Source: Lancet, The (UK)
Website: http://www.thelancet.com/
Contact:  The Lancet Ltd
Pubdate: Sat, 16 Jan 1999
Author: Dorothy Bonn
Volume 353, Number 9148

NEW TREATMENTS FOR ALCOHOL DEPENDENCY BETTER THAN OLD

Two relatively new drugs--naltrexone and acamprosate--show promise for the
treatment of alcohol-dependent patients, says a US report. Both drugs seem
to reduce the patient's urge to drink and drinking frequency, and may
improve abstinence. But disulfiram, widely used for 50 years, has "minimal
impact".

The report, based on a systematic review of the best available evidence and
commissioned by the US Agency for Health Care Policy and Research
(Rockville, MD, USA), concludes that disulfiram, which acts as a
psychological deterrent to alcohol intake by producing unpleasant symptoms,
may be beneficial when given under supervision, but that this "has not been
well studied". The limited evidence available does not prove that
serotonergic agents benefit patients with alcohol dependence without
co-existing depression or anxiety, the report continues. There is evidence
that lithium is not efficacious in the treatment of core symptoms of alcohol
dependence, and "minimal" evidence of lithium's efficacy for
alcohol-dependent symptoms in patients with associated depression.
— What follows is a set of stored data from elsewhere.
-- ==== Sys2Proof/Decode.lean ====
section
/-! DEFINITION. The decoder of a request (30_encoding.md R45, R47, R53) and, after it, the encoder. A request word is
`op` above `a` above `b`. The decoder is total and rejects nothing (R53). -/

namespace Sys2Proof

/-- Field `op`, bits 130:128 of the request word (R45). -/
def opField (w : RequestWord) : OpCode := w.extractLsb' 128 3

/-- Field `a`, bits 127:64 of the request word (R45). -/
def aField (w : RequestWord) : U64 := w.extractLsb' 64 64

/-- Field `b`, bits 63:0 of the request word (R45). -/
def bField (w : RequestWord) : U64 := w.extractLsb' 0 64

/-- The operation map, read from the code (R47). -/
def opOfCode (c : OpCode) : Op :=
  match c.toFin with
  | 0 => .norm
  | 1 => .denorm
  | 2 => .spread
  | 3 => .interleave
  | 4 => .compact
  | 5 => .deinterleave
  | 6 => .encode
  | 7 => .decode

/-- The request on the three ports `req_op`, `req_a`, `req_b` (R45, R47). -/
def decodePorts (op : OpCode) (a b : U64) : Instr := (opOfCode op).instr a b

/-- The request a request word stands for (R45). -/
def decodeWord (w : RequestWord) : Instr := decodePorts (opField w) (aField w) (bField w)

/-- The request word of a number of `nbits` bits: its bits at and above `nbits` are 0, and a bit above 130 belongs to
no wire (R45; log 8). -/
def tableRequest (nbits w : Nat) : RequestWord := BitVec.ofNat 131 (w % 2 ^ nbits)

/-- The instruction the decoder reads from a number laid out as the opcode table numbers it: bit 0 of the number is bit
0 of the request word (R45). -/
def decodeTableWord (nbits w : Nat) : Option Instr := some (decodeWord (tableRequest nbits w))

/-- The operation map, read from the mnemonic (R47). -/
def codeOfOp (op : Op) : OpCode :=
  match op with
  | .norm => 0b000#3
  | .denorm => 0b001#3
  | .spread => 0b010#3
  | .interleave => 0b011#3
  | .compact => 0b100#3
  | .deinterleave => 0b101#3
  | .encode => 0b110#3
  | .decode => 0b111#3

/-- The request word of an instruction, `op` above `a` above `b` (R45). -/
def encode (i : Instr) : RequestWord := codeOfOp i.op ++ i.a ++ i.b

end Sys2Proof
end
However, both naltrexone and acamprosate reduce the number of drinking days
and enhance abstinence, says the report. Naltrexone, which is thought to
reduce the rewarding properties of alcohol, also reduces craving and relapse
rate. "The growing evidence that drug treatments may be useful in treating
alcohol dependence, particularly in patient subgroups, is very pleasing",
says pyschopharmacologist David Nutt (University of Bristol, UK). "The
findings that opiate blockade with naltrexone and GABA/glutamate modulation
with acamprosate reduce relapse rates should provide a platform for
developing new therapies based on our growing knowledge of the effects of
alcohol on brain pharmacology. They also raise the question of whether
combinations of these drugs might have added value."

Alcoholism affects about 10% of the adult US population--100 000 of whom die
each year from alcohol-related disease or injury. The leader of the report
team, Suzanne West, warns that "these new medications will not eliminate the
problem of alcohol dependence. Many individuals continued to drink even
while taking the medications", she explains.

Twin study illuminates genetic basis for alcohol dependence

In a US study of male twins, genetic factors accounted for more than half of
the variability in risk of developing alcohol dependence or abuse, the rest
being attributed to environmental influences not shared by family members.
3516 twins, about 40% of whom met the DSMIIIR or DSMIV diagnostic criteria
for alcohol dependence or alcohol abuse without dependence, took part in the
study. Higher pair correlations for diagnosis in monozygotic than in
dizygotic twins were not associated with greater similarity in childhood
environments or closer recent social contact - ie, shared environmental
factors had little effect on alcoholism development.

Heredity was as important for determining the risk of broadly defined
alcoholism (alcohol abuse/dependence or "problem drinking") as for alcohol
dependence per se--ie, alcohol abuse and dependence may not have separate
aetiologies (Am J Psychiatry 1998; 156: 34-40).